A frustrating control scheme marrs what could have made a decent game great.

User Rating: 7.1 | Star Trek: Encounters PS2
Star Trek: Encounters is the first of three games to be released by Bethesda Softworks that bear the Star Trek license. It's available for a budget price, which makes this game a little easier to recommend for the Trek fan. It features ships from each of the five series of the franchise, from Star Trek: Enterprise to Star Trek: Voyager, as well as a new storyline, Star Trek: Soverign that is unique to the game.

Star Trek: Encounters is an arcade style shoot-em-up game that adds a small amount of strategy to its gameplay. The level design is pretty bland, consisting pretty much of still shots of planets, nebulas, and the like. The playfield is littered with asteroids, mines, space stations, and other stuff you'd expect to see in the Star Trek universe. Your ship moves along a 2 dimensional plane, but you can shift up or down to a higher plane with a touch of the L1 or L2 buttons, respectively.

The control scheme is where the game falls flat. It was apparently designed for a person with three hands. In combat, you control your ship with the left thumbstick and move the targeting cone with the right. This is simple enough. However, in order to use your weapons, you must first select which weapon you wish to use with the X button (primary weapons like phasers and torpedoes) or the O button (secondary weapons like tractor beam, mines, transporter). To fire a weapon, you'll have to use the R1 button. If you want to lock on your weapons, you'll need to use the R2 button simultaneously. If you can manage all this without twisting your fingers into something reminiscent of a pretzel, you'll be able to complete the missions with ease. Additionally, you are able to divert power from one area of the ship like weapons to beef up your shields. This is controlled by yet another part of the controller, the directional pad. Yet, the triangle and square face buttons go unused. It seems to me that at least two of your attack options could have been mapped to these buttons.

The mission variety is pretty good, and they are the kind of things you would expect to do in a Star Trek game. You'll have missions that require you to follow an enemy ship's warp trail, tractor beam a damaged ship to safety, and take it to bad guys like the Klingons, Romulans, Cardassians, and more. You'll recreate various story arcs from the five series. For example, in the Enterprise era you will be tasked over the three missions with stopping the Xindi plot to destroy Earth from the show's third season. There are a total of 20 missions in the episode mode, which is the equivalent of any other game's story mode. Your tasks become repetitive after a while, and other than the combat, some of them aren't really that fun.

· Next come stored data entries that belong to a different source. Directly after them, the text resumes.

-- ==== Sys2Proof/Machine/Operands.lean ====
section
/-! DEFINITION. What the words of a command mean: formats and rate classes (R160), index spaces (R157), roles, status codes
(R133), the opcode catalogue (R144), the request read from its buffer, and the assignment of epochs (R30 to R32). -/

namespace Sys2Proof.Machine

/-! ### Status codes (R133) -/

def stOK : Nat := 0x0000
def stPending : Nat := 0x0001
def stBadOpcode : Nat := 0x0010
def stBadLength : Nat := 0x0011
def stBadArg : Nat := 0x0012
def stNoCapacity : Nat := 0x0020
def stNoResource : Nat := 0x0021
def stEpochPast : Nat := 0x0030
def stEpochTooFar : Nat := 0x0031
def stNotActive : Nat := 0x0040
def stTwinBusy : Nat := 0x0041
def stDenied : Nat := 0x0050
def stUpdateRefused : Nat := 0x0060

/-- The outcome of the checks of a request: the status of the first check that fails, or its plan. -/
abbrev Check := Except Nat Plan

/-- A check: the status is answered where the condition fails. -/
def require (b : Bool) (st : Nat) (k : Except Nat α) : Except Nat α := if b then k else .error st

/-! ### The opcode catalogue (R144) -/

/-- The kinds of R141: a query, a change, a local change. -/
inductive OpKind where
  | query | change | loc
  deriving DecidableEq, Repr

/-- The opcodes of R144 with their kind and whether they bear an epoch. -/
def catalogue : List (Nat × OpKind × Bool) := [
  (0x0000, .query, false)  /- ECHO -/,
  (0x0001, .query, false)  /- GET_INFO -/,
  (0x0002, .query, false)  /- GET_EPOCH -/,
  (0x0080, .loc, false)  /- RESTART_FW -/,
  (0x0081, .loc, false)  /- DEVICE_RESET -/,
  (0x0082, .change, false)  /- SET_ROLE -/,
  (0x0083, .change, false)  /- CANCEL -/,
  (0x0084, .loc, false)  /- CLEAR_STICKY -/,
  (0x0085, .loc, false)  /- LANE_RESET -/,
  (0x0100, .query, false)  /- PWR_GET_STATUS -/,
  (0x0180, .change, false)  /- PWR_SET_DOMAIN -/,
  (0x0181, .change, false)  /- PWR_SET_MON -/,
  (0x0182, .loc, false)  /- PWR_ENTER_QUIET -/,
  (0x0200, .query, false)  /- REF_GET_STATUS -/,
  (0x0280, .change, false)  /- REF_SET_CANDIDATE -/,
  (0x0281, .change, false)  /- REF_SET_PLANE -/,
  (0x0300, .query, false)  /- PTP_GET_STATUS -/,
  (0x0301, .query, false)  /- PTP_GET_RECORDS -/,
  (0x0380, .change, false)  /- PTP_SET_PORT -/,
  (0x0400, .query, false)  /- XPT_GET_ROUTES -/,
  (0x0401, .query, false)  /- XPT_GET_BUDGET -/,
  (0x0480, .change, true)  /- XPT_TAKE -/,
  (0x0481, .change, true)  /- XPT_SALVO -/,
  (0x0482, .change, true)  /- XPT_SET_DEST -/,
  (0x0483, .change, true)  /- XPT_SET_GEN -/,
  (0x0500, .query, false)  /- FSY_GET_STATUS -/,
  (0x0580, .change, false)  /- FSY_SET_SOURCE -/,
  (0x0600, .query, false)  /- LBS_GET_STATUS -/,
  (0x0680, .change, true)  /- LBS_SET_RECORD -/,
  (0x0681, .change, true)  /- LBS_SET_PLAYBACK -/,
  (0x0700, .query, false)  /- DMC_GET_STATUS -/,
  (0x0780, .change, false)  /- DMC_SET_CHANNEL -/,
  (0x0800, .query, false)  /- SDI_GET_STATUS -/,
  (0x0880, .change, false)  /- SDI_SET_RX -/,
  (0x0881, .change, false)  /- SDI_SET_TX -/,
  (0x0900, .query, false)  /- FAB_GET_STATUS -/,
  (0x0980, .change, false)  /- FAB_SET_LINK -/,
  (0x0981, .change, true)  /- FAB_SET_SLOTS -/,
  (0x0982, .loc, false)  /- FAB_LOOPBACK -/,
  (0x0A00, .query, false)  /- NET_GET_STATS -/,
  (0x0A80, .change, false)  /- NET_SET_PORT -/,
  (0x0A81, .change, false)  /- NET_SET_GCL -/,
  (0x0B00, .query, false)  /- FLOW_GET_STATUS -/,
  (0x0B80, .change, false)  /- FLOW_JOIN -/,
  (0x0B81, .change, false)  /- FLOW_LEAVE -/,
  (0x0B82, .change, true)  /- FLOW_SET_SENDER -/,
  (0x0C00, .query, false)  /- AUD_GET_STATUS -/,
  (0x0C80, .change, true)  /- AUD_SET_SHUFFLE -/,
  (0x0C81, .change, true)  /- AUD_SET_GAINS -/,
  (0x0C82, .change, true)  /- AUD_SET_LIMITER -/,
  (0x0D00, .query, false)  /- SAP_GET_STATUS -/,
  (0x0D80, .change, false)  /- SAP_SET_PORT -/,
  (0x0E00, .query, false)  /- MVC_GET_STATUS -/,
  (0x0E80, .change, false)  /- MVC_SET_HEAD -/,
  (0x0E81, .change, true)  /- MVC_SET_LAYERS -/,
  (0x0E82, .change, false)  /- MVC_LOAD_GRAPHIC -/,
  (0x0E83, .change, true)  /- MVC_FLIP -/,
  (0x0F00, .query, false)  /- TWN_GET_STATUS -/,
  (0x0F80, .change, false)  /- TWN_HANDOVER -/,
  (0x0F81, .change, false)  /- TWN_SET_POLICY -/,
  (0x1000, .query, false)  /- BUS_GET_STATUS -/,
  (0x1080, .change, false)  /- BUS_SET_APERTURE -/,
  (0x1100, .query, false)  /- UPD_GET_STATUS -/,
  (0x1101, .query, false)  /- SEC_ATTEST -/,
  (0x1180, .loc, false)  /- UPD_DOWNLOAD -/,
  (0x1181, .loc, false)  /- UPD_VERIFY -/,
  (0x1182, .loc, false)  /- UPD_ACTIVATE -/,
  (0x1183, .loc, false)  /- UPD_CONFIRM -/]

/-- The catalogue row of an opcode. -/
def opRow (op : Nat) : Option (OpKind × Bool) := catalogue.lookup op

/-! ### Formats (R160) -/

/-- A row of R160: lines, family (0 F25, 1 F29.97, 2 F30, 3 F23.98, 4 F24), frame period in units of 1/3 ns, rate class (1 SD,
2 HD, 3 3G, 4 6G, 5 12G), and whether the format is interlaced. -/
structure FmtRow where
  lines : Nat
  family : Nat
  period : Nat
  cls : Nat
  interlaced : Bool

/-- The format table of R160 by code, code 0 first (no format). -/
def fmtRows : List FmtRow := [
  ⟨0, 9, 0, 0, false⟩,
  ⟨625, 0, 120000000, 1, true⟩, ⟨525, 1, 100100000, 1, true⟩, ⟨750, 0, 60000000, 2, false⟩, ⟨750, 1, 50050000, 2, false⟩,
  ⟨750, 2, 50000000, 2, false⟩, ⟨1125, 0, 120000000, 2, true⟩, ⟨1125, 1, 100100000, 2, true⟩, ⟨1125, 2, 100000000, 2, true⟩,
  ⟨1125, 3, 125125000, 2, false⟩, ⟨1125, 4, 125000000, 2, false⟩, ⟨1125, 0, 120000000, 2, false⟩,
  ⟨1125, 1, 100100000, 2, false⟩, ⟨1125, 2, 100000000, 2, false⟩, ⟨1125, 0, 60000000, 3, false⟩,
  ⟨1125, 1, 50050000, 3, false⟩, ⟨1125, 2, 50000000, 3, false⟩, ⟨1125, 3, 125125000, 4, false⟩,
  ⟨1125, 4, 125000000, 4, false⟩, ⟨1125, 0, 120000000, 4, false⟩, ⟨1125, 1, 100100000, 4, false⟩,
  ⟨1125, 2, 100000000, 4, false⟩, ⟨1125, 0, 60000000, 5, false⟩, ⟨1125, 1, 50050000, 5, false⟩, ⟨1125, 2, 50000000, 5, false⟩]

/-- The row of a format code; row 0 for a code not in R160. -/
def fmt (code : Nat) : FmtRow := fmtRows.getD code ⟨0, 9, 0, 0, false⟩

/-- A code of R160. -/
def fmtOk (code : Nat) : Bool := 1 ≤ code && code ≤ 0x18

/-- The rate class of a format. -/
def fmtClass (code : Nat) : Nat := (fmt code).cls

/-- The rate code of a format: the fractional families take the higher code of their class (R278). -/
def rateCode (f : Nat) (quad : Bool) : Nat :=
  let frac := (fmt f).family == 1 || (fmt f).family == 3
  let cls := if quad then 3 else fmtClass f
  if cls = 0 then 0 else if cls = 1 then 1 else 2 * (cls - 1) + b2n frac

/-- The bits of one frame by format code (R226). -/
def frameBits (f : Nat) : Nat :=
  [0, 10800000, 9009000, 29700000, 24750000, 24750000, 59400000, 49500000, 49500000, 61875000, 61875000, 59400000, 49500000,
   49500000, 59400000, 49500000, 49500000, 247500000, 247500000, 237600000, 198000000, 198000000, 237600000, 198000000,
   198000000].getD f 0

/-- The interface words of a line of a format, of 10 bits (R226). -/
def lineWords (f : Nat) : Nat := frameBits f / 10 / max 1 (fmt f).lines

/-- The format of a structure and a frame period (R210): the lines, the words of a line and the fields of R160, and a period within 200 ppm of
its own; 0 for none. -/
def formatOf (lines words : Nat) (fields : Bool) (period : Nat) : Nat :=
  (((List.range 0x19).drop 1).find? fun f => (fmt f).lines == lines && lineWords f == words && (fmt f).interlaced == fields
    && 1000000 * (period - (fmt f).period) ≤ 200 * (fmt f).period && 1000000 * ((fmt f).period - period) ≤ 200 * (fmt f).period).getD 0

/-- The admission weight of a rate class (R39, R44). -/
def classUnits (cls : Nat) : Nat := [0, 1, 1, 1, 2, 4].getD cls 0

/-- The reserved rate of one pass of a rate class in Mb/s (R41): SD 270, HD 1485, 3G 2970, 6G 5940, 12G 11880. -/
def classRate (cls : Nat) : Nat := [0, 270, 1485, 2970, 5940, 11880].getD cls 0

/-- A format may run on a plane whose plane format is `pf`: same family, frame period P/2, P or 2P (R164). -/
def fmtRuns (f pf : Nat) : Bool :=
  fmtOk f && fmtOk pf && (fmt f).family == (fmt pf).family
    && ((fmt f).period == (fmt pf).period || 2 * (fmt f).period == (fmt pf).period || (fmt f).period == 2 * (fmt pf).period)

/-- The format of a plane; 0 while the plane is UNSET. -/
def Chip.planeFmt (c : Chip) (p : Nat) : Nat := c.rd (REF_PLANE_CFG_FORMAT p)

/-- A format may run on a plane as far as R164 says; of a plane without a format R164 says nothing, and R32 refuses what lies on it. -/
def Chip.mayRun (c : Chip) (f p : Nat) : Bool := fmtOk f && (c.planeFmt p == 0 || fmtRuns f (c.planeFmt p))

/-- The epoch period of a plane in units of 1/3 ns. -/
def Chip.planePeriod (c : Chip) (p : Nat) : Nat := (fmt (c.planeFmt p)).period

/-- The state of a plane (R453). -/
def Chip.planeState (c : Chip) (p : Nat) : Nat := c.rd (REF_PLANE_STAT_STATE p)

/-- A plane is locked: LOCKED or PULLIN (R453). -/
def Chip.planeLocked (c : Chip) (p : Nat) : Bool := c.planeState p == 2 || c.planeState p == 3

/-! ### Roles and index spaces (R157, R158) -/

/-- The running role: 0 standalone, 1 leaf, 2 spine. -/
def Chip.role (c : Chip) : Nat := c.rd TOP_ROLE_ROLE

/-- A source of the running role. -/
def srcOffered (role s : Nat) : Bool :=
  if s < 48 then role != 2
  else if s < 144 then role == 1 || role == 2
  else if s < 240 then role == 2
  else if s < 324 then role != 2
  else s < 332

/-- A destination of the running role. -/
def dstOffered (role d : Nat) : Bool :=
  if d < 48 then role != 2
  else if d < 144 then role == 1 || role == 2
  else if d < 240 then role == 2
  else d < 320 && role != 2

/-- The kinds of source by index: 0 SDI_IN, 1 FAB_IN, 2 NET_IN, 3 STORE_OUT, 4 MV_OUT, 5 GEN. -/
def srcKind (s : Nat) : Nat :=
  if s < 48 then 0 else if s < 240 then 1 else if s < 272 then 2 else if s < 320 then 3 else if s < 324 then 4 else 5

/-! ### Requests (R133) -/

/-- The request standing in a channel's buffer. -/
def parseReq (m : Memory) (ch : Nat) : Req :=
  let w0 := m.word (reqBuf ch)
  let w1 := m.word (reqBuf ch + 4)
  let len := m.word (reqBuf ch + 8)
  { chan := bits w0 16 8, seq := bits w0 0 16, opcode := bits w1 0 16, flags := bits w1 16 16, len := len,
    epoch := m.word (reqBuf ch + 12), payload := m.wordsAt (reqBuf ch + 16) (min len 4080 / 4) }

/-- The protocol version of the request standing in a channel's buffer. -/
def reqVersion (m : Memory) (ch : Nat) : Nat := bits (m.word (reqBuf ch)) 24 8

/-- Payload word `i`; 0 where the payload is shorter. -/
def Req.w (r : Req) (i : Nat) : Nat := r.payload.getD i 0

/-- The payload words `i .. i + n - 1`. -/
def Req.ws (r : Req) (i n : Nat) : List Nat := (List.range n).map fun k => r.w (i + k)

/-- The request sets CHECK_ONLY, VOLATILE, TARGET_PEER (R134). -/
def Req.checkOnly (r : Req) : Bool := bit r.flags 0
def Req.volatile (r : Req) : Bool := bit r.flags 1
def Req.targetPeer (r : Req) : Bool := bit r.flags 2

/-- The length in bytes of a payload of `n` words. -/
def Req.lenIs (r : Req) (n : Nat) : Bool := r.len == 4 * n

/-- No element stands twice in a list. -/
def nodup (l : List Nat) : Bool :=
  match l with
  | [] => true
  | x :: xs => !xs.contains x && nodup xs

/-- An element put into a list ordered by a key, after those of an equal key. -/
def insertBy {α : Type} (key : α → Nat) (x : α) : List α → List α
  | [] => [x]
  | y :: ys => if key x < key y then x :: y :: ys else y :: insertBy key x ys

/-- A list in the order of a key, elements of an equal key in their first order. -/
def sortBy {α : Type} (key : α → Nat) (l : List α) : List α := l.foldl (fun acc x => insertBy key x acc) []

/-- The first status a list of entries is refused with, in entry order. -/
def firstFail {α : Type} (l : List α) (f : α → Option Nat) : Option Nat := l.findSome? f

/-- Go on unless an entry is refused. -/
def allOk {α β : Type} (l : List α) (f : α → Option Nat) (k : Except Nat β) : Except Nat β :=
  match firstFail l f with
  | some st => .error st
  | none => k

/-! ### Epochs (R29 to R32) -/

/-- The epoch a plane last reached; the count before 0 while no boundary has been counted since the last PIN reset or POR. -/
def Chip.epochNow (c : Chip) (p : Nat) : Nat :=
  if (c.plane p).counted then c.rd (XPT_EPOCH_EPOCH p) else 2 ^ 32 - 1

/-- The instant of the frame boundary at which the plane reaches epoch `e`, in units of 1/3 ns. -/
def Chip.epochAt (c : Chip) (p e : Nat) : Nat :=
  (c.plane p).nextB + (sub32 e (c.epochNow p) - 1) * c.planePeriod p

/-- Epoch 0 is never given: the next one is given instead (R31). -/
def skipZero (e : Nat) : Nat := if e % 2 ^ 32 = 0 then 1 else e % 2 ^ 32

/-- The epoch given to a request on a plane that asks for `want` (0 for next), or the status it is refused with
(R30, R31, R32). -/
def Chip.assignEpoch (c : Chip) (p want : Nat) : Except Nat Nat :=
  let cur := c.epochNow p
  let st := c.planeState p
  if st = 0 ∨ (st = 1 ∧ !(c.plane p).left) then .error stDenied
  else if want = 0 then
    if st = 1 then .ok (skipZero (cur + 1))
    else
      let first := (c.plane p).nextB
      let per := max 1 (c.planePeriod p)
      let k := (c.now + ms 1 - first + per - 1) / per
      .ok (skipZero (cur + 1 + k))
  else
    let d := sub32 want cur
    if d = 0 ∨ 2 ^ 31 ≤ d then .error stEpochPast
    else if 65536 < d then .error stEpochTooFar
    else if st ≠ 1 ∧ c.epochAt p want < c.now + ms 1 then .error stEpochPast
    else .ok want

/-- The plane has reached epoch `e`. -/
def Chip.reached (c : Chip) (p e : Nat) : Bool :=
  (c.plane p).counted && sub32 (c.rd (XPT_EPOCH_EPOCH p)) e < 2 ^ 31

/-- The rate class of a rate code (R278). -/
def rateClass (code : Nat) : Nat := [0, 1, 2, 2, 3, 3, 4, 4, 5, 5].getD code 0

end Sys2Proof.Machine
end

The episode mode likely won't take you very long to complete, as some of the series have two or three missions each. The missions do have a tendency to drag on longer than they should, making it feel like it actually takes longer than it does. It would have been nice if the game developers would have made it possible to pick a single series from the start of the game to play through. Unfortunately, you must start on the Enterprise era and work your way up to The Original Series, The Next Generation, and so on.

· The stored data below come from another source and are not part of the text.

/-- The packets and sample bytes of a field of a format (R399). -/
def fieldPackets (f : Nat) (bpm : Bool) : Nat × Nat :=
  let (w, h) := activeSize f
  let lines := if (fmt f).interlaced then h / 2 else h
  let line := w * 5 / 2
  if bpm then ((lines * line + 1259) / 1260, lines * line) else (lines * ((line + 1199) / 1200), lines * line)

/-- The spacing of a sender's packets in units of 1/3 ns (R411); an audio sender's packet time. -/
def Chip.trs (c : Chip) (s : Nat) : Nat :=
  match flowKind s with
  | 0 =>
    let f := c.rd (XPT_DST_CTL_FORMAT (240 + s))
    (fmt f).period / (if (fmt f).interlaced then 2 else 1) / max 1 (fieldPackets f (c.on (NET_TXF_CTL_PACKING s))).1
  | _ => if c.on (NET_TXF_AUX_PTIME s) then us 125 else ms 1

/-- A packet of a leg leaves (R404, R412, R413). -/
def Chip.packetRelease (c : Chip) (s leg slot : Nat) : Chip :=
  if c.rd (NET_TXF_STAT_STATE s) = 2 ∧ (leg = 0 ∨ c.on (NET_TXF_CTL_DUAL s)) ∧ slot ≤ c.now then
    let x := c.sender s
    let c := (c.setSender s (if leg = 0 then { x with seq0 := x.seq0 + 1 } else { x with seq1 := x.seq1 + 1 })).txfCount s leg 1
    if slot + c.trs s < c.now then
      ((c.txfCount s 2 1).set (NET_TXF_STAT_LATE_REL_SEEN s)).set (NET_FLOW_STATUS_LATE_RELEASE (c.txPort s))
    else c
  else c

/-- The ancillary packets of a field packed in order into at most 8 RTP packets of up to 1,400 bytes: the RTP packets used and the
packets dropped (R402). -/
def packAnc : List Nat → Nat → Nat → Nat → Nat × Nat
  | [], used, _, lost => (used, lost)
  | n :: rest, used, room, lost =>
    if n ≤ room then packAnc rest used (room - n) lost
    else if used < 8 ∧ n ≤ 1400 then packAnc rest (used + 1) (1400 - n) lost
    else packAnc rest used room (lost + 1)

/-- The ancillary packets of a field leave (R402). -/
def Chip.ancSend (c : Chip) (s : Nat) (sizes : List Nat) : Chip :=
  if flowKind s = 2 ∧ c.rd (NET_TXF_STAT_STATE s) = 2 then
    let (n, lost) := packAnc sizes 0 0 0
    let dual := c.on (NET_TXF_CTL_DUAL s)
    let x := c.sender s
    let c := (c.setSender s { seq0 := x.seq0 + n, seq1 := if dual then x.seq1 + n else x.seq1 }).txfCount s 0 n
    let c := c.when dual (·.txfCount s 1 n)
    (c.txfCount s 3 lost).when (lost != 0) (·.set (NET_TXF_STAT_ANC_OVER_SEEN s))
  else c

/-- The firmware sends a membership report for the joined legs of a port (R397). -/
def Chip.igmpReport (c : Chip) (p : Nat) : Chip :=
  if !c.ready then c
  else
    let groups := c.joined.flatMap fun f => ((c.legsOf f).filter fun l => l.2 == p).map fun l => (c.legAddr f l.1, c.legSrc f l.1)
    c.setNet p { c.net p with igmp := groups }

/-- The journaled senders of a plane enable at the first epoch at least 1 ms after its new anchor (R424). -/
def Chip.sendersResume (c : Chip) (q : Nat) : Chip :=
  if !(c.plane q).sendersDue then c
  else
    let c := c.setPlane q { c.plane q with sendersDue := false }
    match c.assignEpoch q 0 with
    | .error _ => c
    | .ok e =>
      let js := c.fw.journal.filter fun j => j.change.kind == .sender && bit (j.change.ws.getD 0 0) 7
        && c.senderPlane j.change.idx (j.change.ws.getD 1 0) == q && !(c.on (NET_TXF_CTL_ENABLE j.change.idx))
      { c with fw := { c.fw with queue := c.fw.queue ++ js.map fun j => ⟨q, e, j.change, j.chan, j.seq, false⟩ } }

/-! ### Admission (R414) -/

/-- A number of units of 1/3 ns that every frame period divides. -/
def periodLcm : Nat := 3003000000000

/-- The wire rate of a flow on each of its ports, in bits per `periodLcm` units: by its kind, format, AUX word and packing. -/
def wireRate (kind f aux : Nat) (bpm : Bool) : Nat :=
  match kind with
  | 0 =>
    let (n, b) := fieldPackets f bpm
    if (fmt f).period = 0 then 0
    else (b + 100 * n) * 8 * (if (fmt f).interlaced then 2 else 1) * (periodLcm / (fmt f).period)
  | 1 =>
    let n := packetSamples aux
    let bytes := if bit aux 7 then 4 else if bit aux 8 then 2 else 3
    (channelsOf aux * n * bytes + 100) * 8 * (48000 / n) * (periodLcm / sec 1)
  | _ => 20000000 * (periodLcm / sec 1)

/-- The capacity of a port and direction. -/
def wireCap : Nat := 190000000000 * (periodLcm / sec 1)

def onPort (dual : Bool) (port p : Nat) : Bool := dual || port == p

/-- The receive rate admitted on a port. -/
def Chip.rxRate (c : Chip) (p : Nat) : Nat :=
  (c.joined.map fun f => if onPort (c.on (NET_RXF_CTL_DUAL f)) (c.rd (NET_RXF_CTL_PORT f)) p then
    wireRate (flowKind f) (c.rd (NET_RXF_CTL_FORMAT f)) (c.get (NET_RXF_AUX f)) false else 0).sum

/-- The transmit rate of a port: a video sender at the format of its NET_OUT (log entry 17). -/
def Chip.txRate (c : Chip) (p : Nat) : Nat :=
  (((List.range 112).filter fun s => c.on (NET_TXF_CTL_ENABLE s)).map fun s =>
    if onPort (c.on (NET_TXF_CTL_DUAL s)) (c.rd (NET_TXF_CTL_PORT s)) p then
      wireRate (flowKind s) (c.rd (XPT_DST_CTL_FORMAT (240 + s))) (c.get (NET_TXF_AUX s)) (c.on (NET_TXF_CTL_PACKING s)) else 0).sum

/-- An IPv4 multicast group. -/
def isGroup (a : Nat) : Bool := bits a 28 4 == 14

/-- The audio fields of an AUX word are within R400. -/
def auxAudio (aux : Nat) : Bool := bit aux 6 || channelsOf aux ≤ 8

/-! ### Requests -/

/-- The checks of a join (R410, R415, R416). -/
def chkJoin (x : Ctx) (r : Req) : Check :=
  let c := x.c
  let w := r.w 0
  let aux := r.w 1
  let f := bits w 0 7
  let k := flowKind f
  let dual := bit w 7
  let fc := bits w 14 5
  let lat := bits w 10 4
  let v := bits aux 9 5
  let need := if bit w 9 then 51 else 11
  let covers := match k with
    | 0 => ms need ≤ lat * (fmt fc).period
    | 1 => 48 * need ≤ bits aux 16 12
    | _ => ms need ≤ c.rd (NET_RXF_CTL_LAT v) * (fmt (c.rd (NET_RXF_CTL_FORMAT v))).period
  let leg := fun i => isGroup (r.w (2 + 3 * i)) && bits (r.w (4 + 3 * i)) 23 9 == 0
  let ports := if dual then [0, 1] else [bits w 8 1]
  require (r.lenIs 8) stBadLength <|
  require (c.role != 2 && r.epoch == 0 && f < 112 && bits w 19 13 == 0 && bits aux 14 2 == 0 && bits aux 28 4 == 0
    && (if k = 0 then fmtOk fc && 1 ≤ lat && lat ≤ 8 else fc == 0 && lat == 0)
    && (k != 1 || (auxAudio aux && 96 ≤ bits aux 16 12 && bits aux 16 12 ≤ 2880))
    && (k != 2 || c.on (NET_RXF_CTL_JOINED v))
    && leg 0 && (if dual then leg 1 else (r.ws 5 3).all (· == 0)) && (!dual || covers)) stBadArg <|
  require (!(c.on (NET_RXF_CTL_JOINED f)) && ports.all c.netActive) stDenied <|
  require (ports.all (fun p => c.rxRate p + wireRate k fc aux false ≤ wireCap)
    && (k != 1 || (lowestRun c.rxRuns (channelsOf aux)).isSome)) stNoResource <|
  nowPlan [⟨.join, f, r.ws 0 8⟩]

/-- A shuffle entry, running or pending, names an engine input of a range. -/
def Chip.shufNames (c : Chip) (lo n : Nat) : Bool :=
  let names := fun v => bit v 14 && !(bit v 13) && lo ≤ bits v 0 13 && bits v 0 13 < lo + n
  (c.listed 0x508000 8192).any (fun e => names e.2)
    || c.fw.queue.any fun q => q.change.kind == .shuf && names (q.change.ws.getD 0 0)

/-- The checks of a leave (R417). -/
def chkLeave (x : Ctx) (r : Req) : Check :=
  let c := x.c
  let f := r.w 0
  let busy := match flowKind f with
    | 0 => c.srcUsed (240 + f)
        || (List.range 112).any fun a => flowKind a == 2 && c.on (NET_RXF_CTL_JOINED a) && c.rd (NET_RXF_AUX_BOUND a) == f
    | 1 => c.on (AUD_RXF_BASE_VALID (f - 32))
        && c.shufNames (6144 + c.rd (AUD_RXF_BASE_BASE (f - 32))) (channelsOf (c.get (NET_RXF_AUX f)))
    | _ => false
  require (r.lenIs 1) stBadLength <|
  require (c.role != 2 && r.epoch == 0 && f < 112) stBadArg <|
  require (!busy) stDenied <|
  nowPlan [⟨.leave, f, [f]⟩]

/-- The checks of sender settings (R418, R419), on the chip the epoch finds. -/
def chkSender (x : Ctx) (r : Req) : Check :=
  let c := x.c
  let n := r.w 0
  let es := (List.range n).map fun i => r.ws (1 + 10 * i) 10
  let s := fun (e : List Nat) => bits (e.getD 0 0) 0 7
  let en := fun (e : List Nat) => bit (e.getD 0 0) 7
  let aux := fun (e : List Nat) => if en e then e.getD 1 0 else c.get (NET_TXF_AUX (s e))
  let p := match es.head? with | some e => c.senderPlane (s e) (aux e) | none => 0
  let at_ := x.atEpoch p r.epoch
  let args := fun (e : List Nat) =>
    s e < 112 && bits (e.getD 0 0) 20 12 == 0 && c.senderPlane (s e) (aux e) == p
      && (if en e then
            bits (e.getD 1 0) 14 18 == 0 && bits (e.getD 2 0) 7 9 == 0 && (flowKind (s e) != 1 || auxAudio (e.getD 1 0))
              && isGroup (e.getD 4 0) && (!(bit (e.getD 0 0) 8) || isGroup (e.getD 7 0))
          else bits (e.getD 0 0) 8 12 == 0 && (e.drop 1).all (· == 0))
  let off := fun (e : List Nat) =>
    en e || flowKind (s e) != 0
      || (!(at_.on (XPT_DST_CTL_ROUTED (240 + s e)))
          && !((List.range 112).any fun a => flowKind a == 2 && at_.on (NET_TXF_CTL_ENABLE a) && at_.rd (NET_TXF_AUX_BOUND a) == s e
                && !(es.any fun b => s b == a && !(en b))))
  let later := fun e (b : List Nat) => !(en b) && flowKind (s b) == 0
    && c.fw.queue.any fun q => q.change.kind == .route && q.change.idx == 240 + s b && q.plane == p && c.epochAt p e < c.epochAt p q.epoch
  let after := es.foldl (fun (a : Chip) e => a.applySender (s e) e) at_
  require (r.lenIs (10 * n + 1)) stBadLength <|
  require (c.role != 2 && 1 ≤ n && n ≤ 16 && nodup (es.map s) && es.all args) stBadArg <|
  withEpoch c p r.epoch fun e =>
  require (es.all fun b => off b && !(later e b)) stDenied <|
  require ([0, 1].all (fun q => after.txRate q ≤ wireCap || after.txRate q ≤ at_.txRate q)
    && es.all (fun b => flowKind (s b) != 1 || !(en b) || after.on (AUD_TXF_BASE_VALID (s b - 32)))) stNoResource <|
  pendPlan r p e (es.map fun b => ⟨.sender, s b, b⟩)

The score of the game captures the spirit of Star Trek pretty well with its original orchestral pieces. With a good set of ears, you might be able to catch variations on the themes from the show tucked away deep. There is a little bit of voiceover work done by the legendary Captain Kirk, William Shatner himself, but its dull and flat.

So this budget title provides a decent Star Trek experience and it won't be hard on your wallet. That in itself may be the biggest reason to pick this title up. It would have been nice to see what 4J Studios and Bethesda could have come up with given a full-price title. But Star Trek: Encounters should give you Trek fans the cure for the itch and fill the gap for the remaining time until Star Trek: Legacy is released.